**Work required:** Count the lines in the following data that include "sendStatus". Please write only the number.

========================================

-- ==== Sys2Proof/Machine/Ops.lean ====
section
/-! DEFINITION. The named operations over memory, the image and DMA collaborators, the phase entries, and the two
halves of the block's one exception mechanism: an error that completes the command, and the host's read of the
completion byte that returns from it. -/

namespace Sys2Proof.Machine

/-! ## Memory -/

/-- The byte at an address; an unlisted address reads 0x00 (log 5). -/
def Memory.read : Memory → Nat → Byte
  | [], _ => 0#8
  | (k, b) :: m, a => if k = a then b else Memory.read m a

/-- The `n` bytes from `base` upwards. -/
def Memory.readBytes (m : Memory) (base n : Nat) : List Byte := (List.range n).map (fun i => Memory.read m (base + i))

/-- The entries of a run of bytes placed at `base`. -/
def Memory.cells : Nat → List Byte → Memory
  | _, [] => []
  | base, b :: bs => if b = 0#8 then Memory.cells (base + 1) bs else (base, b) :: Memory.cells (base + 1) bs

/-- Replace the bytes from `base` upwards by `bs`. -/
def Memory.writeBytes (m : Memory) (base : Nat) (bs : List Byte) : Memory :=
  m.filter (fun c => decide (c.1 < base)) ++ (Memory.cells base bs ++ m.filter (fun c => decide (base + bs.length ≤ c.1)))

/-- Set the `n` bytes from `base` upwards to 0x00. -/
def Memory.zero (m : Memory) (base n : Nat) : Memory :=
  m.filter (fun c => decide (c.1 < base ∨ base + n ≤ c.1))

/-! ## The event log, the scheduler, the drives -/

/-- Append an event (10_state.md R59). -/
def State.event (e : Event) (s : State) : State := { s with log := s.log ++ [e] }

/-- `LogViolation(kind)` (41_state_machine.md R186). -/
def State.violation (k : Violation) (s : State) : State := s.event (.violation k)

/-- `Arm(delay)`: a pending step is replaced (20_memory.md R90). -/
def State.arm (d : Delay) (s : State) : State := { s with pending := some d }

/-- The drive index of the current command, `d = driveSelect` (44_commands.md, opening). -/
def State.d (s : State) : Nat := s.driveSelect.toNat

/-- `driveOk(d)` (10_state.md R51). -/
def State.driveOk (d : Nat) (s : State) : Bool :=
  match s.drives[d]? with
  | some dr => dr.present
  | none => false

/-- Change one drive slot; an index that names none changes nothing (10_state.md R51). -/
def State.onDrive (d : Nat) (g : Drive → Drive) (s : State) : State := { s with drives := s.drives.modify d g }

/-! ## The image collaborator (20_memory.md R80 to R83) -/

/-- Whether blocks `lba` to `lba + n - 1` of drive `d` are inside the image of a present drive (R83). -/
def State.imageHas (d lba n : Nat) (s : State) : Bool :=
  match s.drives[d]? with
  | some dr => dr.present && decide (lba + n ≤ dr.phys.blocks)
  | none => false

/-- One byte of a drive's image (R75). -/
def State.imageByte (d a : Nat) (s : State) : Byte :=
  match s.drives[d]? with
  | some dr => Memory.read dr.image a
  | none => 0#8

/-- An access outside the contract: the mark is set and nothing else changes (R83). -/
def State.markFault (s : State) : State := { s with fault := true }

/-- `buffer[0..511] <- ImageRead(d, lba)` (R80, 43_transfer_engine.md R223). `.error t` is a handler that ends in `t`. -/
def State.imageToBuffer (d lba : Nat) (s : State) : Except State State :=
  if s.imageHas d lba 1 then
    .ok { s with buffer := Memory.writeBytes s.buffer 0 ((List.range 512).map (fun i => s.imageByte d (lba * 512 + i))) }
  else .error s.markFault

/-- `ImageWrite(d, lba, buffer[0..511])` (R81, 43_transfer_engine.md R223). -/
def State.bufferToImage (d lba : Nat) (s : State) : Except State State :=
  if s.imageHas d lba 1 then
    .ok ((s.onDrive d (fun dr =>
      { dr with image := Memory.writeBytes dr.image (lba * 512) (Memory.readBytes s.buffer 0 512) })).event
        (.imageWritten d lba))
  else .error s.markFault

/-- `ImageZero(d, lba, n)` (R82; `n = 0`: log 12). -/
def State.imageZero (d lba n : Nat) (s : State) : Except State State :=
  if n = 0 then .ok s
  else if s.imageHas d lba n then
    .ok ((s.onDrive d (fun dr => { dr with image := Memory.zero dr.image (lba * 512) (n * 512) })).event
      (.imageZeroed d lba n))
  else .error s.markFault

/-! ## Phase entries (41_state_machine.md R175 to R177) -/

/-- `EnterSend(n)` (R175). -/
def State.enterSend (n : Nat) (s : State) : State :=
  let dma := dmaEnabled s.irqDmaMask
  { s with
    bufPos := 0, bufCount := n, stall := 0, xferDma := dma, phase := .sendData, status := sendStatus dma
    pending := if dma then some .dma else s.pending }

/-- `EnterReceive(n)` (R176). -/
def State.enterReceive (n : Nat) (s : State) : State :=
  let dma := dmaEnabled s.irqDmaMask
  { s with
    bufPos := 0, bufCount := n, stall := 0, xferDma := dma, phase := .receiveData, status := receiveStatus dma
    pending := if dma then some .dma else s.pending }

/-- `EnterDone(delay)` (R177). -/
def State.enterDone (d : Delay) (s : State) : State := State.arm d { s with phase := .done, status := BSY }

/-- The last byte of a controller-to-host phase has moved (40_register_interface.md R146, 43_transfer_engine.md R224). -/
def State.enterSent (s : State) : State := State.arm .step { s with phase := .sentData, status := BSY }

/-- The last byte of a host-to-controller phase has moved (40_register_interface.md R142, 43_transfer_engine.md R225). -/
def State.enterReceived (s : State) : State := State.arm .step { s with phase := .receivedData, status := BSY }

/-- The sixth command byte is in (40_register_interface.md R141). -/
def State.enterStart (s : State) : State := State.arm .cmd { s with phase := .startCommand, status := BSY }

/-! ## Completion, error, and the return (41_state_machine.md R180, R181; 60_exceptions.md R306, R307, R312) -/

/-- `RaiseIrq()` (60_exceptions.md R312). -/
def State.raiseIrq (s : State) : State := s.event (.irqRaised s.params.irqLine)

/-- `Complete()` (R180). -/
def State.complete (s : State) : State :=
  let irq := irqEnabled s.irqDmaMask
  let t := { s with status := completeStatus irq, phase := .completionByte }
  if irq then t.raiseIrq else t

/-- `Error(code)` (R181). -/
def State.error (e : ErrorName) (s : State) : State :=
  { s with completionByte := s.completionByte ||| errorPresent, errorCode := s.params.errCodes.of e }

/-- Taking an exception: `Error(code)` followed by `Complete()` in the same step (00_scope.md R13, R182). -/
def State.fail (e : ErrorName) (s : State) : State := (s.error e).complete

/-- The return: the host's read of the completion byte (40_register_interface.md R145, 60_exceptions.md R307). -/
def State.returnCompletion (s : State) : State :=
  { s with busOut := s.completionByte, status := 0, phase := .idle }

/-! ## The scheduled step (41_state_machine.md R170 to R173) -/

/-- The step prologue (R172). -/
def State.prologue (f : Cdb) (s : State) : State :=
  { s with driveSelect := f.drive, completionByte := f.drive.zeroExtend 8 <<< 5 }

/-- DMA stall (43_transfer_engine.md R226, R227, R229). -/
def State.dmaStall (s : State) : State :=
  let t := { s with stall := s.stall + 1 }
  if s.params.retryBudget ≤ t.stall then t.fail .noRecovery
  else State.arm .stall { t with status := stallStatus t.status }

/-- The DMA send step (43_transfer_engine.md R224, 20_memory.md R86, R87). -/
def dmaSend (s : State) : Host.Outcome State Fault Refusal :=
  if s.bufPos < s.params.bufSize then
    match s.dma.write with
    | .ack =>
      let t := State.event (.dmaOut s.params.dmaChannel (Memory.read s.buffer s.bufPos))
        { s with bufPos := s.bufPos + 1, stall := 0 }
      .next (if t.bufPos = t.bufCount then t.enterSent
        else State.arm .dma { t with status := sendStatus true })
    | .noData => .next (s.event (.dmaNoData s.params.dmaChannel)).dmaStall
  else .fault .bufferIndex

/-- The DMA receive step (43_transfer_engine.md R225, 20_memory.md R85, R87). -/
def dmaReceive (s : State) : Host.Outcome State Fault Refusal :=
  match s.dma.read with
  | .byte b =>
    if s.bufPos < s.params.bufSize then
      let t := State.event (.dmaIn s.params.dmaChannel b)
        { s with buffer := Memory.writeBytes s.buffer s.bufPos [b], bufPos := s.bufPos + 1, stall := 0 }
      .next (if t.bufPos = t.bufCount then t.enterReceived
        else State.arm .dma { t with status := receiveStatus true })
    else .fault .bufferIndex
  | .noData => .next (s.event (.dmaNoData s.params.dmaChannel)).dmaStall

/-- The row of a command in the handler table (41_state_machine.md R179); `none` is its '-'. -/
structure Handlers where
  start    : State → State
  sent     : Option (State → State) := none
  received : Option (State → State) := none
  done     : Option (State → State) := none

/-- Run a handler, or log that there is none (41_state_machine.md R173, R185). -/
def runHandler (h : Option (State → State)) (s : State) : State :=
  match h with
  | some g => g s
  | none => s.violation .stepNoHandler

/-- One scheduled step of the command with fields `f` and handlers `h`: the guard, the prologue, then the DMA byte step
or the handler (R171 to R173). -/
def scheduledStep (f : Cdb) (h : Handlers) (s : State) : Host.Outcome State Fault Refusal :=
  match s.phase with
  | .idle | .receiveCommand | .completionByte => .next (s.violation .stepNoHandler)
  | .sendData => if s.xferDma then dmaSend (s.prologue f) else .next (s.violation .stepNoHandler)
  | .receiveData => if s.xferDma then dmaReceive (s.prologue f) else .next (s.violation .stepNoHandler)
  | .startCommand => .next (h.start (s.prologue f))
  | .sentData => .next (runHandler h.sent (s.prologue f))
  | .receivedData => .next (runHandler h.received (s.prologue f))
  | .done => .next (runHandler h.done (s.prologue f))

/-! ## Common sub-steps of the handlers (44_commands.md) -/

/-- `RequireDrive()` (R240). `.error t` is a handler that ends in `t`. -/
def State.requireDrive (s : State) : Except State State :=
  if s.driveOk s.d then .ok s else .error (s.fail .notReady)

/-- Run the rest of a handler unless it has ended already. -/
def andThen (r : Except State State) (g : State → State) : State :=
  match r with
  | .ok t => g t
  | .error t => t

end Sys2Proof.Machine
end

========================================

**Completed exercise:** 2